Vilsens Coach Gerd Anton freute sich über den erneuten Derbyerfolg (28:24 im Hinspiel): „Der Sieg war nicht unverdient. Wir haben immer Ruhe bewahrt.“ Beim Sieger hinterließen die Routiniers Slembeck (8/3) und Sperling (7) den stärksten Eindruck. Sie sprangen für die angeschlagenen Jorn (4) und Moris Bolte (4/2) in die Bresche.

In der Anfangsphase glich Timo Schmidt beim 5:5 (8.) zum vierten Mal aus. Mit einem 5:0-Lauf zogen die Vilser von 7:6 (10.) auf 12:6 (16.) davon. „Wir haben in der ersten Halbzeit nicht gut in der Abwehr gestanden, zu viele Zweikämpfe in Eins-gegen-Eins-Situationen verloren“, monierte Schweitzer. „Bei uns stimmte die Einstellung, wir haben aggressiv gedeckt“, sagte dagegen Anton. Dück verkürzte zum 10:14 (21.), doch im Gegenzug markierte Rechtsaußen Alexander Schmidt das 15:10 (22.). Anschließend handelten sich Vilsens Marc-Sebastian Klitzke und Lasse Asendorf durch Fouls Zwei-Minuten-Strafen ein. Nach Wechselfehlern mussten auch noch Niklas Heere und Slembeck auf die Bank. In Überzahl kamen die Hausherren bis auf 13:15 (26.) heran, doch Klitzke und Sperling sorgten wieder für klare Verhältnisse – 17:13 (27.).

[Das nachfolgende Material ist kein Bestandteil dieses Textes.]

/-! ### `State.setSync` -/

@[simp] theorem State.setSync_cfg (b : Bool) (s : State) : (s.setSync b).cfg = s.cfg := rfl
@[simp] theorem State.setSync_phase (b : Bool) (s : State) : (s.setSync b).phase = s.phase := rfl
@[simp] theorem State.setSync_cmd (b : Bool) (s : State) : (s.setSync b).cmd = s.cmd := rfl
@[simp] theorem State.setSync_status (b : Bool) (s : State) : (s.setSync b).status = { s.status with sync := b } := rfl
@[simp] theorem State.setSync_irqen (b : Bool) (s : State) : (s.setSync b).irqen = s.irqen := rfl
@[simp] theorem State.setSync_t2 (b : Bool) (s : State) : (s.setSync b).t2 = s.t2 := rfl
@[simp] theorem State.setSync_t3 (b : Bool) (s : State) : (s.setSync b).t3 = s.t3 := rfl
@[simp] theorem State.setSync_t1 (b : Bool) (s : State) : (s.setSync b).t1 = s.t1 := rfl
@[simp] theorem State.setSync_nsect (b : Bool) (s : State) : (s.setSync b).nsect = s.nsect := rfl
@[simp] theorem State.setSync_cyl (b : Bool) (s : State) : (s.setSync b).cyl = s.cyl := rfl
@[simp] theorem State.setSync_head (b : Bool) (s : State) : (s.setSync b).head = s.head := rfl
@[simp] theorem State.setSync_plen (b : Bool) (s : State) : (s.setSync b).plen = s.plen := rfl
@[simp] theorem State.setSync_outcap (b : Bool) (s : State) : (s.setSync b).outcap = s.outcap := rfl
@[simp] theorem State.setSync_cursor (b : Bool) (s : State) : (s.setSync b).cursor = s.cursor := rfl
@[simp] theorem State.setSync_wpos (b : Bool) (s : State) : (s.setSync b).wpos = s.wpos := rfl
@[simp] theorem State.setSync_arg0 (b : Bool) (s : State) : (s.setSync b).arg0 = s.arg0 := rfl
@[simp] theorem State.setSync_arg1 (b : Bool) (s : State) : (s.setSync b).arg1 = s.arg1 := rfl
@[simp] theorem State.setSync_result (b : Bool) (s : State) : (s.setSync b).result = s.result := rfl
@[simp] theorem State.setSync_syncreg (b : Bool) (s : State) : (s.setSync b).syncreg = s.syncreg := rfl
@[simp] theorem State.setSync_dstate (b : Bool) (s : State) : (s.setSync b).dstate = s.dstate := rfl
@[simp] theorem State.setSync_lastidam (b : Bool) (s : State) : (s.setSync b).lastidam = s.lastidam := rfl
@[simp] theorem State.setSync_synccnt (b : Bool) (s : State) : (s.setSync b).synccnt = s.synccnt := rfl
@[simp] theorem State.setSync_valid (b : Bool) (s : State) : (s.setSync b).valid = s.valid := rfl
@[simp] theorem State.setSync_cache (b : Bool) (s : State) : (s.setSync b).cache = s.cache := rfl
@[simp] theorem State.setSync_mem (b : Bool) (s : State) : (s.setSync b).mem = s.mem := rfl
@[simp] theorem State.setSync_epoch (b : Bool) (s : State) : (s.setSync b).epoch = s.epoch := rfl
@[simp] theorem State.setSync_draws (b : Bool) (s : State) : (s.setSync b).draws = s.draws := rfl
@[simp] theorem State.setSync_turns (b : Bool) (s : State) : (s.setSync b).turns = s.turns := rfl
@[simp] theorem State.setSync_hostFault (b : Bool) (s : State) : (s.setSync b).hostFault = s.hostFault := rfl
@[simp] theorem State.setSync_busRead (b : Bool) (s : State) : (s.setSync b).busRead = s.busRead := rfl
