/-- Everything a modulator does with cells (44_line_code.md R205, R208): what it writes is the `emission` of the cells, and its
counters follow the cells it has processed. -/
structure Modulator.Fed (m m' : Modulator) (k : Parity) (e : Emission) : Prop where
  t1 : m'.t1 = m.t1
  packed : m'.packed = m.packed
  stopped : m'.stopped = e.stopped
  full : m'.full = (m.full || e.stopped)
  count : m'.count = m.count + e.count
  room : m'.room = m.room - e.bytes.length
  out : m'.outRev = e.bytes.reverse ++ m.outRev
  run : m'.run = openRun m.run e.cells
  prev : m'.prev = lastFrom k m.prev e.cells

theorem Modulator.feed_eq (m : Modulator) (k : Parity) (xs : List Bool) (h : m.stopped = false) :
    Modulator.Fed m (m.feed k xs) k (emission m.packed m.full m.t1 m.room m.run xs) := by
  induction xs generalizing m k with
  | nil => constructor <;> simp [Modulator.feed, openRun, lastFrom, h]
  | cons x xs ih =>
    cases x with
    | false =>
      have hc : m.cell false k = { m with run := m.run + 1, prev := m.prevAfter false k } := by
        simp [Modulator.cell, h]
      have := ih (m.cell false k) k.next (by simp [hc, h])
      rw [Modulator.feed]
      rw [emission_false]
      simp only [hc] at this ⊢
      exact { this with
        run := by rw [this.run]; rfl
        prev := by
          rw [this.prev]
          cases k <;> simp [lastFrom, Parity.next, Modulator.prevAfter] }
    | true =>
      rw [Modulator.feed]
      by_cases hf : m.fits ((m.run + 1) * m.t1) = true
      · have hc : m.cell true k =
            { m.push (m.durBytes ((m.run + 1) * m.t1)) with
              run := 0, prev := m.prevAfter true k, count := m.count + 1 } := by
          simp [Modulator.cell, h, hf]
        rw [Modulator.fits_eq, Bool.and_eq_true, decide_eq_true_eq, Bool.not_eq_true'] at hf
        have := ih (m.cell true k) k.next (by simp [hc, h, Modulator.push])
        rw [hf.1, emission_true_fit _ _ _ _ _ hf.2]
        simp only [hc, Modulator.push, Modulator.durBytes_eq, hf.1] at this ⊢
        have hle := emission_bytes_le m.packed false m.t1
          (m.room - (durationBytes m.packed ((m.run + 1) * m.t1)).length) 0 xs
        exact
          { t1 := this.t1
            packed := this.packed
            stopped := this.stopped
            full := by rw [this.full]; simp [hf.1]
            count := by
              have := this.count
              simp only at this ⊢
              omega
            room := by
              have := this.room
              simp only [List.length_append] at this ⊢
              omega
            out := by rw [this.out]; simp
            run := by rw [this.run]; rfl
            prev := by
              rw [this.prev]
              cases k <;> simp [lastFrom, Parity.next, Modulator.prevAfter] }
      · have hc : m.cell true k = m.stop ((m.run + 1) * m.t1) := by
          simp [Modulator.cell, h, hf]
        have hstop : m.full = true ∨ m.room < (durationBytes m.packed ((m.run + 1) * m.t1)).length := by
          rw [Modulator.fits_eq] at hf
          cases hm : m.full
          · simp only [hm, Bool.not_false, Bool.true_and, decide_eq_true_eq] at hf
            exact .inr (by omega)
          · exact .inl rfl
        have hs : (m.stop ((m.run + 1) * m.t1)).stopped = true := by
          unfold Modulator.stop
          split <;> rfl
        rw [hc, Modulator.feed_of_stopped _ _ _ hs, emission_true_stop _ _ _ _ _ _ hstop]
        unfold Modulator.stop
        cases hp : m.packed with
        | false => constructor <;> simp [hp, openRun, lastFrom]
        | true =>
          simp only [if_true, packInto]
          cases hm : m.full with
          | true => constructor <;> simp [hp, hm, openRun, lastFrom, Modulator.push]
          | false =>
            have hno : ¬ (packElement ((m.run + 1) * m.t1)).length ≤ m.room := by
              rcases hstop with hx | hx
              · rw [hm] at hx; cases hx
              · simp only [hp, durationBytes, if_true] at hx
                simp only [packElement, packMax]
                omega
            simp only [Bool.false_eq_true, if_false, if_neg hno]
            by_cases hr : 1 ≤ m.room
            · have hr' : 0 < m.room := hr
              simp only [if_pos hr]
              constructor <;> simp [hp, hm, openRun, lastFrom, Modulator.push, hr']
            · have hr' : m.room = 0 := by omega
              constructor <;> simp [hp, hm, openRun, lastFrom, Modulator.push, hr']

/-! ## Items are their cells -/

theorem Modulator.dataBit_eq (m : Modulator) (d : Bool) :
    m.dataBit d = m.feed .clock [!(m.prev || d), d] := rfl

/-- The cells before a 1 cell that is not there are all the cells. -/
theorem cellsBefore_of_ge (k run : Nat) (xs : List Bool) (h : (intervals run xs).length ≤ k) : cellsBefore k xs = xs := by
  induction xs generalizing k run with
  | nil => cases k <;> rfl
  | cons x xs ih =>
    cases x with
    | false =>
      have := ih k (run + 1) h
      cases k <;> simp [cellsBefore, this]
    | true =>
      simp only [intervals, List.length_cons] at h
      obtain ⟨n, rfl⟩ : ∃ n, k = n + 1 := ⟨k - 1, by omega⟩
      simp [cellsBefore, ih n 0 (by omega)]

/-- With nothing cut off, every cell has been processed. -/
theorem emission_cells_of_not_stopped (packed full : Bool) (t1 room run : Nat) (cs : List Bool)
    (h : (emission packed full t1 room run cs).stopped = false) : (emission packed full t1 room run cs).cells = cs := by
  rw [emission_stopped_iff, decide_eq_false_iff_not, Nat.not_lt] at h
  exact cellsBefore_of_ge _ run _ h

/-- Fed cells that all fit leave the last data cell in `prev`. -/
theorem Modulator.prev_feed (m : Modulator) (xs : List Bool) (h : (m.feed .clock xs).stopped = false) :
    (m.feed .clock xs).prev = lastData m.prev xs := by
  have hm := Modulator.stopped_feed m _ _ h
  have hf := Modulator.feed_eq m .clock xs hm
  rw [hf.stopped] at h
  rw [hf.prev, emission_cells_of_not_stopped _ _ _ _ _ _ h, lastFrom_clock]

theorem Modulator.prev_dataBit (m : Modulator) (d : Bool) (h : (m.dataBit d).stopped = false) :
    (m.dataBit d).prev = d := by
  rw [Modulator.dataBit_eq] at h ⊢
  exact Modulator.prev_feed m _ h
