/-- A command whose checks pass keeps the invariant. -/
theorem Inv.effectOf_complete {s : State} (h : Inv s) {i : Instr} (hc : configOk i s = true) (ha : argOk i s = true) :
    Inv (effectOf i s).complete := by
  obtain ⟨herr, hcode, -⟩ := effectOf_status i s
  have hsame := effectOf_setup i s
  exact
    { legal := by rw [State.complete_cfg, hsame.cfg]; exact h.legal
      memWf := effectOf_wf i s hc ha h.memWf
      memMapped := by rw [State.complete_cfg, hsame.cfg]; exact effectOf_mapped i s h.legal hc ha h.memMapped
      validInRange := by
        rw [State.complete_cfg, State.complete_nsect, hsame.cfg, hsame.nsect]
        exact effectOf_validInRange hc ha h.validInRange
      errcodeSet := by rw [State.complete_status]; simp only [herr, hcode]; exact h.errcodeSet
      errcodeKnown := by rw [State.complete_status]; simp only [hcode]; exact h.errcodeKnown
      pendingClear := fun hp => nomatch hp }

/-- PERFORM keeps the invariant (20_memory.md R64). -/
theorem Inv.perform {s t : State} (h : Inv s) (hp : perform s = .next t) : Inv t := by
  obtain ⟨_, -, rfl⟩ | ⟨i, -, -, ⟨hc, ha, rfl⟩ | ⟨-, -, rfl⟩ | ⟨-, rfl⟩⟩ := perform_next hp
  · exact h.cmdError _
  · exact h.effectOf_complete hc ha
  · exact h.cmdError _
  · exact h.cmdError _

/-- A reset keeps the parameters and is otherwise the state of a first reset (70_reset_and_hazards.md R371). -/
theorem Inv.applyReset {s : State} (h : Inv s) : Inv s.applyReset :=
  { (inv_resetWith_iff s.cfg).mpr h.legal with }

/-! ### The host -/

/-- The issue of a command clears DONE and ERR together with ERRCODE (20_memory.md R64). -/
theorem Inv.issue {s : State} (h : Inv s) (v : Word) : Inv (s.issue v) :=
  { h with
    errcodeSet := iff_of_true rfl rfl
    errcodeKnown := Nat.zero_le 3
    pendingClear := fun _ => ⟨rfl, rfl⟩ }

/-- An acknowledgement clears ERR only together with ERRCODE (10_state.md R24). -/
theorem Inv.ackStatus {s : State} (h : Inv s) (v : Word) : Inv (s.ackStatus v) :=
  { h with
    errcodeSet := by
      show (if v.getLsbD 2 then 0#4 else s.status.errcode) = 0#4 ↔ (s.status.err && !v.getLsbD 2) = false
      cases v.getLsbD 2
      · simpa using h.errcodeSet
      · simp
    errcodeKnown := by
      show (if v.getLsbD 2 then 0#4 else s.status.errcode).toNat ≤ 3
      split
      · exact Nat.zero_le 3
      · exact h.errcodeKnown
    pendingClear := fun hp => by simp [State.ackStatus, h.pendingClear hp] }

/-- A write to any register keeps the invariant: NSECT takes VALID with it (10_state.md R28). -/
theorem Inv.writeReg {s : State} (h : Inv s) (v : Word) (r : Reg) : Inv (s.writeReg v r) := by
  cases r
  case cmd => exact h.issue v
  case status => exact h.ackStatus v
  case nsect => exact { h with validInRange := fun _ _ => BitVec.getLsbD_zero }
  all_goals exact { h with }

/-- Every byte between two of one memory lies in that memory (20_memory.md R62). -/
theorem memoryAddr_between {cfg : Config} (hl : cfg.legal) {a b k : Nat} {r : Region} (ha : regionOf cfg a = some r)
    (hb : regionOf cfg b = some r) (hr : r ≠ .regs) (hak : a ≤ k) (hkb : k ≤ b) : memoryAddr cfg k := by
  obtain ⟨rfl, -⟩ | ⟨rfl, -, lo, -⟩ | ⟨rfl, -, lo, -⟩ | ⟨rfl, -, lo, -⟩ := regionOf_cases ha <;>
    obtain ⟨e, -⟩ | ⟨e, -, -, hi⟩ | ⟨e, -, -, hi⟩ | ⟨e, -, -, hi⟩ := regionOf_cases hb <;> cases e
  · exact absurd rfl hr
  · exact .inl (regionOf_rec (by omega) (by omega))
  · exact .inr (.inl (regionOf_track hl (by omega) (by omega)))
  · exact .inr (.inr (regionOf_pulse hl (by omega) (by omega)))

/-- An allowed write to a memory lists only bytes of that memory (20_memory.md R62, R63). -/
theorem Inv.storeBytes {s : State} (h : Inv s) {a : Nat} {w : Width} (hok : accessOk s.cfg a w = true) (ha : 0x100 ≤ a)
    (v : Nat) : Inv (s.storeBytes a (bytesOfNat w.bytes v)) :=
  { h with
    memWf := Memory.store_wf _ _ _ h.memWf
    memMapped := fun c hc => by
      obtain ⟨r, first, hr, last, -⟩ := accessOk_mem hok ha
      obtain hc | ⟨lo, hi⟩ := Memory.mem_store _ _ _ c hc
      · exact h.memMapped c hc
      · rw [bytesOfNat_length] at hi
        exact memoryAddr_between h.legal first last hr lo (by omega) }

/-- What an allowed write stores keeps the invariant. -/
theorem Inv.busStore {s : State} (h : Inv s) {a : Nat} {w : Width} (hok : accessOk s.cfg a w = true) (v : Word) :
    Inv (s.busStore a w v) := by
  unfold State.busStore
  split
  · split
    · exact h.writeReg v _
    · exact h
  · exact h.storeBytes hok (by omega) v.toNat

/-- A bus error leaves the block as it is (20_memory.md R63). -/
theorem Inv.withHostFault {s : State} (h : Inv s) (e : BusError) : Inv { s with hostFault := some e, busRead := none } :=
  { h with }

/-- A protocol violation sets BUSYERR and nothing else (20_memory.md R67). -/
theorem Inv.busyViolation {s : State} (h : Inv s) : Inv s.busyViolation :=
  { h with }

/-- Every host access keeps the invariant. -/
theorem Inv.hostAccess {s : State} (h : Inv s) (op : BusOp) : Inv (s.hostAccess op) := by
  cases op with
  | read a w =>
    show Inv (s.hostRead a w)
    unfold State.hostRead
    split
    · exact h.withHostFault _
    · split
      · exact { h.busyViolation with }
      · exact h.withBusRead _
  | write a w v =>
    show Inv (s.hostWrite a w v)
    unfold State.hostWrite
    split
    · exact h.withHostFault _
    · rename_i hok
      split
      · exact h.busyViolation.withBusRead _
      · exact (h.busStore (by simpa using hok) v).withBusRead _

/-! ### The step -/

/-- Settles O8: PERFORM, a host access, a reset and the passing of a turn each keep the invariant. -/
theorem stepKeepsInv : Obligations.StepKeepsInv := by
  intro s t h hstep
  obtain ⟨ts, -, -, hp⟩ | ⟨op, ts, -, rfl, -⟩ | ⟨ts, -, rfl⟩ | ⟨ts, rfl⟩ := step_next hstep
  · exact (h.withTurns ts).perform hp
  · exact (h.withTurns ts).hostAccess op
  · exact h.applyReset.withTurns ts
  · exact h.withTurns ts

Nach dem Wechsel kämpfte sich der Neuling nach einem Tor von Timo Schmidt auf 19:20 (38.) heran, doch Slembeck erhöhte mit einem Dreierpack auf 23:19 (41.). Auch beim 27:24 (51.) durch Sperling sah es danach aus, dass es nicht mehr eng werden würde. Es kam aber anders. „Wir haben die Angriffe zu früh abgeschlossen und waren hinten unsortiert“, kritisierte Anton. Dück, Timo Schmidt und Gerrit Nordmeier egalisierten zum 27:27 (53.). Die Vilser gerieten aber nicht aus dem Konzept. Slembeck verwandelte einen Strafwurf, Alexander Schmidt traf in Überzahl, und Jorn Bolte erzielte das 30:27 (57.). Anschließend ließen sich die Gäste nicht mehr die Butter vom Brot nehmen und feierten den Derbysieg.